Please restate, word for word, the lines below that begin at the one with "theorem exec_skp (x" and end at the one with "(!s.key ⟨(s.reg x).toNat, small⟩) := by". Leave out all other lines.

**** Information provided

-- ==== Sys2Proof/Laws/Exec.lean ====
section
/-! SUPPORT. What each instruction that can raise an error does when it completes; every other instruction is its one next
state by definition. -/

namespace Sys2Proof.Machine

/-- A flag value is 0 or 1. -/
theorem flagByte_zero_or_one (b : Bool) : flagByte b = 0 ∨ flagByte b = 1 := by cases b <;> decide

@[simp] theorem flagByte_eq_one (b : Bool) : flagByte b = 1#8 ↔ b = true := by cases b <;> decide

@[simp] theorem flagByte_eq_zero (b : Bool) : flagByte b = 0#8 ↔ b = false := by cases b <;> decide

theorem flagByte_toNat (b : Bool) : (flagByte b).toNat = if b then 1 else 0 := by cases b <;> rfl

/-! ### The guarded instructions as the operations they are -/

theorem exec_ret (s : State) : exec .ret s = s.pop fun target t => .next (t.setPc target) := rfl

theorem exec_call (nnn : Addr12) (s : State) :
    exec (.call nnn) s = s.push s.pc fun t => .next (t.setPc (nnn.setWidth 16)) := rfl

theorem exec_skp (x : RegIdx) (s : State) : exec (.skp x) s = withKey x s fun k => .next (s.skipIf (s.key k)) := rfl

theorem exec_sknp (x : RegIdx) (s : State) : exec (.sknp x) s = withKey x s fun k => .next (s.skipIf (!s.key k)) := rfl

theorem exec_drw (x y : RegIdx) (n : Nibble) (s : State) :
    exec (.drw x y n) s =
      guardRange s.idx n.toNat (.next (drawAt x y (Memory.readList s.mem s.idx.toNat n.toNat) s)) := rfl

theorem exec_ldB (x : RegIdx) (s : State) : exec (.ldB x) s = storeAtIndex (bcdDigits (s.reg x)) s := rfl

theorem exec_storeRegs (x : RegIdx) (s : State) : exec (.storeRegs x) s = storeAtIndex (regList x s) s := rfl

theorem exec_loadRegs (x : RegIdx) (s : State) :
    exec (.loadRegs x) s = guardRange s.idx (x.val + 1) (.next (s.setRegs (loadedRegs x s.idx.toNat s))) := rfl

/-! ### What they did when they completed -/

theorem exec_ret_next {s t : State} (h : exec .ret s = .next t) :
    ∃ _ : 0 < s.sp.val,
      t = (s.setStack ⟨s.sp.val - 1, by omega⟩ s.stack).setPc (s.stack[s.sp.val - 1]'(by omega)) := by
  obtain ⟨entry, h⟩ := pop_eq_next (k := fun target u => .next (u.setPc target)) h
  exact ⟨entry, (Host.Outcome.next.inj h).symm⟩

theorem exec_call_next {nnn : Addr12} {s t : State} (h : exec (.call nnn) s = .next t) :
    ∃ room : s.sp.val < stackDepth,
      t = (s.setStack ⟨s.sp.val + 1, by simp only [stackDepth] at room; omega⟩
        (s.stack.set s.sp.val s.pc)).setPc (nnn.setWidth 16) := by
  obtain ⟨room, h⟩ := push_eq_next (k := fun u => .next (u.setPc (nnn.setWidth 16))) h
  exact ⟨room, (Host.Outcome.next.inj h).symm⟩

theorem exec_skp_next {x : RegIdx} {s t : State} (h : exec (.skp x) s = .next t) :
    ∃ small : (s.reg x).toNat < 16, t = s.skipIf (s.key ⟨(s.reg x).toNat, small⟩) := by
  obtain ⟨small, h⟩ := withKey_eq_next (k := fun k => .next (s.skipIf (s.key k))) h
  exact ⟨small, (Host.Outcome.next.inj h).symm⟩

theorem exec_sknp_next {x : RegIdx} {s t : State} (h : exec (.sknp x) s = .next t) :
    ∃ small : (s.reg x).toNat < 16, t = s.skipIf (!s.key ⟨(s.reg x).toNat, small⟩) := by
  obtain ⟨small, h⟩ := withKey_eq_next (k := fun k => .next (s.skipIf (!s.key k))) h
  exact ⟨small, (Host.Outcome.next.inj h).symm⟩

theorem exec_drw_next {x y : RegIdx} {n : Nibble} {s t : State} (h : exec (.drw x y n) s = .next t) :
    (n.toNat = 0 ∨ s.idx.toNat + n.toNat ≤ memSize) ∧
      t = drawAt x y (Memory.readList s.mem s.idx.toNat n.toNat) s := by
  obtain ⟨inside, h⟩ := guardRange_eq_next (show guardRange s.idx n.toNat _ = .next t from h)
  exact ⟨inside, (Host.Outcome.next.inj h).symm⟩

theorem exec_ldB_next {x : RegIdx} {s t : State} (h : exec (.ldB x) s = .next t) :
    s.idx.toNat + 3 ≤ memSize ∧ t = s.setMem (Memory.writeList s.mem s.idx.toNat (bcdDigits (s.reg x))) := by
  obtain ⟨inside, h⟩ := storeAtIndex_eq_next (show storeAtIndex _ s = .next t from h)
  rw [bcdDigits_length] at inside
  exact ⟨by omega, h⟩

theorem exec_storeRegs_next {x : RegIdx} {s t : State} (h : exec (.storeRegs x) s = .next t) :
    s.idx.toNat + (x.val + 1) ≤ memSize ∧ t = s.setMem (Memory.writeList s.mem s.idx.toNat (regList x s)) := by
  obtain ⟨inside, h⟩ := storeAtIndex_eq_next (show storeAtIndex _ s = .next t from h)
  rw [regList_length] at inside
  exact ⟨by omega, h⟩

theorem exec_loadRegs_next {x : RegIdx} {s t : State} (h : exec (.loadRegs x) s = .next t) :
    s.idx.toNat + (x.val + 1) ≤ memSize ∧ t = s.setRegs (loadedRegs x s.idx.toNat s) := by
  obtain ⟨inside, h⟩ := guardRange_eq_next (show guardRange s.idx (x.val + 1) _ = .next t from h)
  exact ⟨by omega, (Host.Outcome.next.inj h).symm⟩

end Sys2Proof.Machine
end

********

Result for this task:
theorem exec_skp (x : RegIdx) (s : State) : exec (.skp x) s = withKey x s fun k => .next (s.skipIf (s.key k)) := rfl

theorem exec_sknp (x : RegIdx) (s : State) : exec (.sknp x) s = withKey x s fun k => .next (s.skipIf (!s.key k)) := rfl

theorem exec_drw (x y : RegIdx) (n : Nibble) (s : State) :
    exec (.drw x y n) s =
      guardRange s.idx n.toNat (.next (drawAt x y (Memory.readList s.mem s.idx.toNat n.toNat) s)) := rfl

theorem exec_ldB (x : RegIdx) (s : State) : exec (.ldB x) s = storeAtIndex (bcdDigits (s.reg x)) s := rfl

theorem exec_storeRegs (x : RegIdx) (s : State) : exec (.storeRegs x) s = storeAtIndex (regList x s) s := rfl

theorem exec_loadRegs (x : RegIdx) (s : State) :
    exec (.loadRegs x) s = guardRange s.idx (x.val + 1) (.next (s.setRegs (loadedRegs x s.idx.toNat s))) := rfl

/-! ### What they did when they completed -/

theorem exec_ret_next {s t : State} (h : exec .ret s = .next t) :
    ∃ _ : 0 < s.sp.val,
      t = (s.setStack ⟨s.sp.val - 1, by omega⟩ s.stack).setPc (s.stack[s.sp.val - 1]'(by omega)) := by
  obtain ⟨entry, h⟩ := pop_eq_next (k := fun target u => .next (u.setPc target)) h
  exact ⟨entry, (Host.Outcome.next.inj h).symm⟩

theorem exec_call_next {nnn : Addr12} {s t : State} (h : exec (.call nnn) s = .next t) :
    ∃ room : s.sp.val < stackDepth,
      t = (s.setStack ⟨s.sp.val + 1, by simp only [stackDepth] at room; omega⟩
        (s.stack.set s.sp.val s.pc)).setPc (nnn.setWidth 16) := by
  obtain ⟨room, h⟩ := push_eq_next (k := fun u => .next (u.setPc (nnn.setWidth 16))) h
  exact ⟨room, (Host.Outcome.next.inj h).symm⟩

theorem exec_skp_next {x : RegIdx} {s t : State} (h : exec (.skp x) s = .next t) :
    ∃ small : (s.reg x).toNat < 16, t = s.skipIf (s.key ⟨(s.reg x).toNat, small⟩) := by
  obtain ⟨small, h⟩ := withKey_eq_next (k := fun k => .next (s.skipIf (s.key k))) h
  exact ⟨small, (Host.Outcome.next.inj h).symm⟩

theorem exec_sknp_next {x : RegIdx} {s t : State} (h : exec (.sknp x) s = .next t) :
    ∃ small : (s.reg x).toNat < 16, t = s.skipIf (!s.key ⟨(s.reg x).toNat, small⟩) := by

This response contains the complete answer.